Speaking with Cynthia Gauthier immediately breaks all preconceptions of who monster-truck drivers are or can be. And it isn't because she's a woman: Any '80s child who watched the cartoon Bigfoot and the Muscle Machines and witnessed the antics of twin sisters Red and Redder knows ladies are as capable of driving heavy machinery as any musclebound man.
It's actually Gauthier's French-Canadian accent that's prone to throw people for a loop: One doesn't usually associate Canucks with this most American of pastimes, where 12,000-pound trucks leap into the air and smash whatever might be lying beneath them.
Gauthier — who was born in Quebec but resides in Parrish on the Gulf Coast of Florida — found her way onto the monster-truck scene after injuring herself badly two years in a row as a motocross racer.
"I wanted something safer," she tells New Times. One doesn't normally equate monster trucks with high safety standards, but Gauthier insists otherwise. "We have the best safety. It's almost the same equipment as NASCAR." She shares that she walked away unscathed from one of her first jumps as a monster-truck driver, a smash that ended so dramatically it earned the nickname "the French Crash."
Gauthier learned to drive the 1,500-horsepower behemoths mostly through trial and error. "There's a university where you take classes, but you learn the most from mistakes on the track." She says one of the most difficult aspects for a newbie driver was controlling the front and back wheels separately. In particular, it took a lot of technical practice for her to figure out how to navigate the joystick that maneuvers the back wheels.
Despite the learning curve and imposing nature of the machines, Gauthier says fear was never an issue for her. "It's an adrenaline rush every time I drive one. I love to do the big jumps. That's what people know me for."
Miamians can witness Gauthier and her floppy-eared truck, Monster Mutt Dalmatian, get vertical when Monster Jam comes to town this Saturday and Sunday at Marlins Park. Guests who arrive early can even meet the drivers and gaze upon their monster trucks up close.
The main event is a two-hour show where audiences can see drivers in quarter-million-dollar monster trucks compete in three events.
"We're a big family backstage, but on the track, we want to win," Gauthier says. One of the events is a straightforward speed-centric race, where the first truck that crosses the finish line wins. There's also a skills competition where spectators can use their phones to vote for the winner, and then there's freestyle, which happens to be Gauthier's favorite. "That's the one with the wow moments. You do backflips and try to show off fun tricks."

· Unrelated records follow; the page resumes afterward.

-- ==== Sys2Proof/Machine/Dispatch.lean ====
section
/-! DEFINITION. `Execute` (spec/40_cycle.md R104): the meaning of every instruction, one arm per constructor.
`halted` is looked at in `step` (log entry 16, DESIGN CHOICE, safe). -/

namespace Sys2Proof.Machine

def exec (i : Instr) (s : State) : Host.Outcome State Fault Refusal :=
  match i with
  | .cls => Sys2Proof.Machine.execCls s
  | .ret => Sys2Proof.Machine.execRet s
  | .sys nnn => Sys2Proof.Machine.execSys nnn s
  | .jp nnn => Sys2Proof.Machine.execJp nnn s
  | .call nnn => Sys2Proof.Machine.execCall nnn s
  | .seImm x kk => Sys2Proof.Machine.execSeImm x kk s
  | .sneImm x kk => Sys2Proof.Machine.execSneImm x kk s
  | .seReg x y => Sys2Proof.Machine.execSeReg x y s
  | .ldImm x kk => Sys2Proof.Machine.execLdImm x kk s
  | .addImm x kk => Sys2Proof.Machine.execAddImm x kk s
  | .ldReg x y => Sys2Proof.Machine.execLdReg x y s
  | .orReg x y => Sys2Proof.Machine.execOrReg x y s
  | .andReg x y => Sys2Proof.Machine.execAndReg x y s
  | .xorReg x y => Sys2Proof.Machine.execXorReg x y s
  | .addReg x y => Sys2Proof.Machine.execAddReg x y s
  | .subReg x y => Sys2Proof.Machine.execSubReg x y s
  | .shr x y => Sys2Proof.Machine.execShr x y s
  | .subnReg x y => Sys2Proof.Machine.execSubnReg x y s
  | .shl x y => Sys2Proof.Machine.execShl x y s
  | .sneReg x y => Sys2Proof.Machine.execSneReg x y s
  | .ldI nnn => Sys2Proof.Machine.execLdI nnn s
  | .jpV0 nnn => Sys2Proof.Machine.execJpV0 nnn s
  | .rnd x kk => Sys2Proof.Machine.execRnd x kk s
  | .drw x y n => Sys2Proof.Machine.execDrw x y n s
  | .skp x => Sys2Proof.Machine.execSkp x s
  | .sknp x => Sys2Proof.Machine.execSknp x s
  | .ldVxDT x => Sys2Proof.Machine.execLdVxDT x s
  | .ldVxK x => Sys2Proof.Machine.execLdVxK x s
  | .ldDTVx x => Sys2Proof.Machine.execLdDTVx x s
  | .ldSTVx x => Sys2Proof.Machine.execLdSTVx x s
  | .ldFVx x => Sys2Proof.Machine.execLdFVx x s
  | .ldBVx x => Sys2Proof.Machine.execLdBVx x s
  | .ldMemVx x => Sys2Proof.Machine.execLdMemVx x s
  | .ldVxMem x => Sys2Proof.Machine.execLdVxMem x s

end Sys2Proof.Machine
end

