/-- E2 and F2: the second byte of a word at 0xFFF comes from address 0. -/
theorem test_ldImm_F2 : afterStep (freshAt 0xFFF#16 0x6122)
    (fun t => t.readV 0x1#4 == 0x22#8 && t.pc == 0x001#16 && t.memRead 0 == 0x22#8) = true := by decide
/-- F1. -/
theorem test_ldImm_F1 : afterStep (freshAt 0xFFE#16 0x6001)
    (fun t => t.readV 0x0#4 == 0x01#8 && t.pc == 0x000#16) = true := by decide
/-- F4. -/
theorem test_seImm_F4 : afterStep (freshAt 0xFFE#16 0x3000) (fun t => t.pc == 0x002#16) = true := by decide
/-- K2. -/
theorem test_seImm_K2 : afterStep ((fresh 0x3A12).writeV 0xA#4 0x13#8) (fun t => t.pc == 0x202#16) = true := by
  decide
/-- F5. -/
theorem test_sneImm_F5 : afterStep (freshAt 0xFFE#16 0x4000) (fun t => t.pc == 0x000#16) = true := by decide
/-- K4. -/
theorem test_sneImm_K4 : afterStep ((fresh 0x4A12).writeV 0xA#4 0x13#8) (fun t => t.pc == 0x204#16) = true := by
  decide
/-- K5. -/
theorem test_seReg_K5 : afterStep (((fresh 0x5AB0).writeV 0xA#4 1#8).writeV 0xB#4 1#8)
    (fun t => t.pc == 0x204#16) = true := by decide
/-- K6. -/
theorem test_seReg_K6 : afterStep (((fresh 0x5AB0).writeV 0xA#4 1#8).writeV 0xB#4 2#8)
    (fun t => t.pc == 0x202#16) = true := by decide
/-- K8. -/
theorem test_sneReg_K8 : afterStep (((fresh 0x9AB0).writeV 0xA#4 1#8).writeV 0xB#4 2#8)
    (fun t => t.pc == 0x204#16) = true := by decide
/-- K10. -/
theorem test_sneReg_K10 : afterStep ((fresh 0x9AA0).writeV 0xA#4 1#8) (fun t => t.pc == 0x202#16) = true := by
  decide
/-- K14: key 0 is a key. -/
theorem test_skp_K14 : afterStep (withKey (fresh 0xE09E) (some 0x0#4)) (fun t => t.pc == 0x204#16) = true := by
  decide
/-- K16: the whole byte is compared. -/
theorem test_skp_K16 : afterStep (withKey ((fresh 0xE09E).writeV 0x0#4 0x15#8) (some 0x5#4))
    (fun t => t.pc == 0x202#16) = true := by decide
/-- K18. -/
theorem test_sknp_K18 : afterStep (withKey ((fresh 0xE0A1).writeV 0x0#4 0x05#8) none)
    (fun t => t.pc == 0x204#16) = true := by decide
/-- K17. -/
theorem test_sknp_K17 : afterStep (withKey ((fresh 0xE0A1).writeV 0x0#4 0x05#8) (some 0x5#4))
    (fun t => t.pc == 0x202#16) = true := by decide
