-- ==== Sys2Proof/Machine/HostPort.lean ====
section
/-! DEFINITION. The host port: the register map (10_state.md R15 to R23, R28 to R30), the accesses it permits
(20_memory.md R43) and their effects (R44), the START request (40_command_cycle.md R61, R62). -/

namespace Sys2Proof.Machine

/-- The offset an access names. -/
def accessOff : Access → Nat
  | .read _ off => off
  | .write _ off _ => off

/-- The width of an access. -/
def accessSize : Access → AccessSize
  | .read size _ => size
  | .write size _ _ => size

/-- The platform address of an access: its offset from BFX_BASE (10_state.md R15, 30_encoding.md R58). -/
def accessAddress (a : Access) : Nat := Config.bfxBase + accessOff a

/-- The offset a platform address falls on; none where the address is not one of BFX's (R15). -/
def offsetOfAddress (address : Nat) : Option Nat :=
  if Config.bfxBase ≤ address ∧ address < Config.bfxBase + 0x30000 then some (address - Config.bfxBase)
  else none

/-- The register map (R15, R30); none at 0x30000 and above, which do not belong to BFX. -/
def locationOf (off : Nat) : Option Location :=
  if off < 0x10000 then
    if off = 0x00000 then some .ctrl
    else if off = 0x00004 then some .offset
    else if off = 0x00008 then some .width
    else if off = 0x0000C then some .bufLen
    else if off = 0x00010 then some .status
    else if off = 0x00014 then some .start
    else if off = 0x00018 then some .resultLo
    else if off = 0x0001C then some .resultHi
    else if off = 0x00020 then some .outLen
    else some .reserved
  else if off < 0x20000 then
    if off - 0x10000 < Config.bufCap then some (.buf (off - 0x10000)) else some .pastBuf
  else if off < 0x30000 then
    if off - 0x20000 < Config.outCap then some (.out (off - 0x20000)) else some .pastOut
  else none

/-- The permitted widths and alignments: aligned 32-bit accesses below the windows, 8-bit accesses in them (R43). -/
def accessPermitted (size : AccessSize) (off : Nat) : Bool :=
  if off < 0x10000 then decide (size = .word) && decide (off % 4 = 0) else decide (size = .byte)

/-- A 32-bit read's reply. -/
def replyWord (v : Word) (s : State) : State := { s with replies := .word v :: s.replies }

/-- An 8-bit read's reply. -/
def replyByte (v : Byte) (s : State) : State := { s with replies := .byte v :: s.replies }

/-- A free value has been drawn. -/
def nextDraw (s : State) : State := { s with draws := s.draws + 1 }

/-- A 32-bit read of a result register: its value while idle, a fresh free value while BUSY = 1
(70_reset_and_hazards.md R98; log 3). -/
def readResultWord (v : Word) (s : State) : State :=
  if s.busy then nextDraw (replyWord (Config.freeReadWord s.draws) s) else replyWord v s

/-- OUT byte `j`: what an EXTB wrote, or the free value it holds while UNSPECIFIED (10_state.md R29; log 4). -/
def outByte (s : State) (j : Nat) : Byte := (s.out.read j).getD (Config.freeOutByte s.outDraw j)

/-- BUF byte `i` as the host reads it: what the host wrote, or the free value it holds since reset
(R28, R31; log 5). -/
def bufByte (s : State) (i : Nat) : Byte := (s.buf.read i).getD (Config.freeBufByte s.bufDraw i)

/-- A host read: the reply, and no effect on BFX's state (R44). -/
def hostRead (l : Location) (s : State) : State :=
  match l with
  | .ctrl => replyWord (s.op.setWidth 32) s
  | .offset => replyWord s.offset s
  | .width => replyWord s.width s
  | .bufLen => replyWord s.bufLen s
  | .status => replyWord (statusWord s) s
  | .start => replyWord 0x00000000#32 s
  | .resultLo => readResultWord (s.result.extractLsb' 0 32) s
  | .resultHi => readResultWord (s.result.extractLsb' 32 32) s
  | .outLen => readResultWord s.outLen s
  | .reserved => replyWord 0x00000000#32 s
  | .buf i => replyByte (bufByte s i) s
  | .pastBuf => replyByte 0x00#8 s
  | .out j => if s.busy then nextDraw (replyByte (Config.freeReadByte s.draws) s) else replyByte (outByte s j) s
  | .pastOut => replyByte 0x00#8 s

/-- A host write to a command's input: refused while BUSY = 1, a duty of the host (70_reset_and_hazards.md R97). -/
def writeInput (s t : State) : Host.Outcome State Fault Refusal :=
  if s.busy then .refused .inputWriteWhileBusy else .next t

/-- BUF_LEN is write-any-read-legal: a value above BUF_CAP is ignored (10_state.md R19). -/
def setBufLen (v : Word) (s : State) : State :=
  if uint32 v ≤ Config.bufCap then { s with bufLen := v } else s

/-- A write to START: accepted with bit 0 = 1 while idle (R61), ignored with bit 0 = 0 (R21) or while BUSY = 1 (R62). -/
def startWrite (v : Word) (s : State) : State :=
  if v.getLsbD 0 && !s.busy then onStart s else s

/-- A host write (R44): an input set, one BUF byte set, a start request, or no effect. -/
def hostWrite (l : Location) (v : Word) (s : State) : Host.Outcome State Fault Refusal :=
  match l with
  | .ctrl => writeInput s { s with op := opField v }
  | .offset => writeInput s { s with offset := v }
  | .width => writeInput s { s with width := v }
  | .bufLen => writeInput s (setBufLen v s)
  | .buf i => writeInput s { s with buf := s.buf.write i (v.extractLsb' 0 8) }
  | .start => .next (startWrite v s)
  | .status => .next s
  | .resultLo => .next s
  | .resultHi => .next s
  | .outLen => .next s
  | .reserved => .next s
  | .pastBuf => .next s
  | .out _ => .next s
  | .pastOut => .next s

/-- One access of the host port: outside BFX it is a fault, of a width or alignment that is not permitted a
refusal (log 7), else it has its effect. -/
def hostTurn (a : Access) (s : State) : Host.Outcome State Fault Refusal :=
  match locationOf (accessOff a) with
  | none => .fault .outsideBfx
  | some l =>
    if accessPermitted (accessSize a) (accessOff a) then
      match a with
      | .read _ _ => .next (hostRead l s)
      | .write _ _ v => hostWrite l v s
    else .refused .accessForm

end Sys2Proof.Machine
end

Gauthier is known for a number of crowd-pleasing stunts, including bicycles, where she maneuvers the truck on only two side wheels, and the moonwalk, where she shifts the vehicle into reverse and drives with the back wheels in the air.
This weekend's Monster Jam will be Gauthier's first time competing in Miami, and she hopes to put on a memorable show. "I have a lot of family in Hallandale," she says. "My whole family stays in Florida in the winter." Whether you're a member of the Gauthier clan or simply an enthusiast of comically large vehicles, monster-truck-size thrills are all but guaranteed this weekend.
Monster Jam. 7 p.m. Saturday, February 22, and 3 p.m. Sunday, February 23, at Marlins Park, 501 Marlins Way, Miami; 305-480-1300. Tickets cost $15 to $75 via purchase.tickets.com.